─── SOURCE DATA

-- ==== Sys2Proof/Laws/State.lean ====
section
/-! SUPPORT. Sys2Proof/Laws/State.lean: what each update of State leaves alone, field by field. -/

namespace Sys2Proof.Machine

open Sys2Proof

/-! ### modReq writes reqs -/

@[simp] theorem State.modReq_pending (s : State) (r : Nat) (f : Req → Req) : (s.modReq r f).pending = s.pending := rfl
@[simp] theorem State.modReq_free (s : State) (r : Nat) (f : Req → Req) : (s.modReq r f).free = s.free := rfl
@[simp] theorem State.modReq_out (s : State) (r : Nat) (f : Req → Req) : (s.modReq r f).out = s.out := rfl
@[simp] theorem State.modReq_variant (s : State) (r : Nat) (f : Req → Req) : (s.modReq r f).variant = s.variant := rfl
@[simp] theorem State.modReq_clk (s : State) (r : Nat) (f : Req → Req) : (s.modReq r f).clk = s.clk := rfl
@[simp] theorem State.modReq_node (s : State) (r : Nat) (f : Req → Req) : (s.modReq r f).node = s.node := rfl
@[simp] theorem State.modReq_objs (s : State) (r : Nat) (f : Req → Req) : (s.modReq r f).objs = s.objs := rfl
@[simp] theorem State.modReq_octs (s : State) (r : Nat) (f : Req → Req) : (s.modReq r f).octs = s.octs := rfl
@[simp] theorem State.modReq_tenants (s : State) (r : Nat) (f : Req → Req) : (s.modReq r f).tenants = s.tenants := rfl
@[simp] theorem State.modReq_comps (s : State) (r : Nat) (f : Req → Req) : (s.modReq r f).comps = s.comps := rfl
@[simp] theorem State.modReq_reclaims (s : State) (r : Nat) (f : Req → Req) : (s.modReq r f).reclaims = s.reclaims := rfl
@[simp] theorem State.modReq_geoms (s : State) (r : Nat) (f : Req → Req) : (s.modReq r f).geoms = s.geoms := rfl
@[simp] theorem State.modReq_seqs (s : State) (r : Nat) (f : Req → Req) : (s.modReq r f).seqs = s.seqs := rfl
@[simp] theorem State.modReq_mem (s : State) (r : Nat) (f : Req → Req) : (s.modReq r f).mem = s.mem := rfl
@[simp] theorem State.modReq_ps (s : State) (r : Nat) (f : Req → Req) : (s.modReq r f).ps = s.ps := rfl
@[simp] theorem State.modReq_merges (s : State) (r : Nat) (f : Req → Req) : (s.modReq r f).merges = s.merges := rfl
@[simp] theorem State.modReq_gens (s : State) (r : Nat) (f : Req → Req) : (s.modReq r f).gens = s.gens := rfl
@[simp] theorem State.modReq_nextReq (s : State) (r : Nat) (f : Req → Req) : (s.modReq r f).nextReq = s.nextReq := rfl
@[simp] theorem State.modReq_eng (s : State) (r : Nat) (f : Req → Req) : (s.modReq r f).eng = s.eng := rfl
@[simp] theorem State.modReq_wqs (s : State) (r : Nat) (f : Req → Req) : (s.modReq r f).wqs = s.wqs := rfl
@[simp] theorem State.modReq_cqs (s : State) (r : Nat) (f : Req → Req) : (s.modReq r f).cqs = s.cqs := rfl
@[simp] theorem State.modReq_fab (s : State) (r : Nat) (f : Req → Req) : (s.modReq r f).fab = s.fab := rfl
@[simp] theorem State.modReq_lds (s : State) (r : Nat) (f : Req → Req) : (s.modReq r f).lds = s.lds := rfl
@[simp] theorem State.modReq_ev (s : State) (r : Nat) (f : Req → Req) : (s.modReq r f).ev = s.ev := rfl
@[simp] theorem State.modReq_mgmt (s : State) (r : Nat) (f : Req → Req) : (s.modReq r f).mgmt = s.mgmt := rfl
@[simp] theorem State.modReq_trust (s : State) (r : Nat) (f : Req → Req) : (s.modReq r f).trust = s.trust := rfl
@[simp] theorem State.modReq_flt (s : State) (r : Nat) (f : Req → Req) : (s.modReq r f).flt = s.flt := rfl
@[simp] theorem State.modReq_gov (s : State) (r : Nat) (f : Req → Req) : (s.modReq r f).gov = s.gov := rfl

/-! ### endReq writes reqs -/

@[simp] theorem State.endReq_pending (s : State) (r : Nat) (st : Status) (n : Nat) : (s.endReq r st n).pending = s.pending := rfl
@[simp] theorem State.endReq_free (s : State) (r : Nat) (st : Status) (n : Nat) : (s.endReq r st n).free = s.free := rfl
@[simp] theorem State.endReq_out (s : State) (r : Nat) (st : Status) (n : Nat) : (s.endReq r st n).out = s.out := rfl
@[simp] theorem State.endReq_variant (s : State) (r : Nat) (st : Status) (n : Nat) : (s.endReq r st n).variant = s.variant := rfl
@[simp] theorem State.endReq_clk (s : State) (r : Nat) (st : Status) (n : Nat) : (s.endReq r st n).clk = s.clk := rfl
@[simp] theorem State.endReq_node (s : State) (r : Nat) (st : Status) (n : Nat) : (s.endReq r st n).node = s.node := rfl
@[simp] theorem State.endReq_objs (s : State) (r : Nat) (st : Status) (n : Nat) : (s.endReq r st n).objs = s.objs := rfl
@[simp] theorem State.endReq_octs (s : State) (r : Nat) (st : Status) (n : Nat) : (s.endReq r st n).octs = s.octs := rfl
@[simp] theorem State.endReq_tenants (s : State) (r : Nat) (st : Status) (n : Nat) : (s.endReq r st n).tenants = s.tenants := rfl
@[simp] theorem State.endReq_comps (s : State) (r : Nat) (st : Status) (n : Nat) : (s.endReq r st n).comps = s.comps := rfl
@[simp] theorem State.endReq_reclaims (s : State) (r : Nat) (st : Status) (n : Nat) : (s.endReq r st n).reclaims = s.reclaims := rfl
@[simp] theorem State.endReq_geoms (s : State) (r : Nat) (st : Status) (n : Nat) : (s.endReq r st n).geoms = s.geoms := rfl
@[simp] theorem State.endReq_seqs (s : State) (r : Nat) (st : Status) (n : Nat) : (s.endReq r st n).seqs = s.seqs := rfl
@[simp] theorem State.endReq_mem (s : State) (r : Nat) (st : Status) (n : Nat) : (s.endReq r st n).mem = s.mem := rfl
@[simp] theorem State.endReq_ps (s : State) (r : Nat) (st : Status) (n : Nat) : (s.endReq r st n).ps = s.ps := rfl
@[simp] theorem State.endReq_merges (s : State) (r : Nat) (st : Status) (n : Nat) : (s.endReq r st n).merges = s.merges := rfl
@[simp] theorem State.endReq_gens (s : State) (r : Nat) (st : Status) (n : Nat) : (s.endReq r st n).gens = s.gens := rfl
@[simp] theorem State.endReq_nextReq (s : State) (r : Nat) (st : Status) (n : Nat) : (s.endReq r st n).nextReq = s.nextReq := rfl
@[simp] theorem State.endReq_eng (s : State) (r : Nat) (st : Status) (n : Nat) : (s.endReq r st n).eng = s.eng := rfl
@[simp] theorem State.endReq_wqs (s : State) (r : Nat) (st : Status) (n : Nat) : (s.endReq r st n).wqs = s.wqs := rfl
@[simp] theorem State.endReq_cqs (s : State) (r : Nat) (st : Status) (n : Nat) : (s.endReq r st n).cqs = s.cqs := rfl
@[simp] theorem State.endReq_fab (s : State) (r : Nat) (st : Status) (n : Nat) : (s.endReq r st n).fab = s.fab := rfl
@[simp] theorem State.endReq_lds (s : State) (r : Nat) (st : Status) (n : Nat) : (s.endReq r st n).lds = s.lds := rfl
@[simp] theorem State.endReq_ev (s : State) (r : Nat) (st : Status) (n : Nat) : (s.endReq r st n).ev = s.ev := rfl
@[simp] theorem State.endReq_mgmt (s : State) (r : Nat) (st : Status) (n : Nat) : (s.endReq r st n).mgmt = s.mgmt := rfl
@[simp] theorem State.endReq_trust (s : State) (r : Nat) (st : Status) (n : Nat) : (s.endReq r st n).trust = s.trust := rfl
@[simp] theorem State.endReq_flt (s : State) (r : Nat) (st : Status) (n : Nat) : (s.endReq r st n).flt = s.flt := rfl
@[simp] theorem State.endReq_gov (s : State) (r : Nat) (st : Status) (n : Nat) : (s.endReq r st n).gov = s.gov := rfl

──────

§ WHAT THE EXERCISE ASKS: The required answer is the exact run of lines above starting at the line with "n).free = s.free := rfl" and ending at the line with "n).ps = s.ps := rfl", with both ends present.

§ ANSWER BELOW:
@[simp] theorem State.endReq_free (s : State) (r : Nat) (st : Status) (n : Nat) : (s.endReq r st n).free = s.free := rfl
@[simp] theorem State.endReq_out (s : State) (r : Nat) (st : Status) (n : Nat) : (s.endReq r st n).out = s.out := rfl
@[simp] theorem State.endReq_variant (s : State) (r : Nat) (st : Status) (n : Nat) : (s.endReq r st n).variant = s.variant := rfl
@[simp] theorem State.endReq_clk (s : State) (r : Nat) (st : Status) (n : Nat) : (s.endReq r st n).clk = s.clk := rfl
@[simp] theorem State.endReq_node (s : State) (r : Nat) (st : Status) (n : Nat) : (s.endReq r st n).node = s.node := rfl
@[simp] theorem State.endReq_objs (s : State) (r : Nat) (st : Status) (n : Nat) : (s.endReq r st n).objs = s.objs := rfl
@[simp] theorem State.endReq_octs (s : State) (r : Nat) (st : Status) (n : Nat) : (s.endReq r st n).octs = s.octs := rfl
@[simp] theorem State.endReq_tenants (s : State) (r : Nat) (st : Status) (n : Nat) : (s.endReq r st n).tenants = s.tenants := rfl
@[simp] theorem State.endReq_comps (s : State) (r : Nat) (st : Status) (n : Nat) : (s.endReq r st n).comps = s.comps := rfl
@[simp] theorem State.endReq_reclaims (s : State) (r : Nat) (st : Status) (n : Nat) : (s.endReq r st n).reclaims = s.reclaims := rfl
@[simp] theorem State.endReq_geoms (s : State) (r : Nat) (st : Status) (n : Nat) : (s.endReq r st n).geoms = s.geoms := rfl
@[simp] theorem State.endReq_seqs (s : State) (r : Nat) (st : Status) (n : Nat) : (s.endReq r st n).seqs = s.seqs := rfl
@[simp] theorem State.endReq_mem (s : State) (r : Nat) (st : Status) (n : Nat) : (s.endReq r st n).mem = s.mem := rfl
@[simp] theorem State.endReq_ps (s : State) (r : Nat) (st : Status) (n : Nat) : (s.endReq r st n).ps = s.ps := rfl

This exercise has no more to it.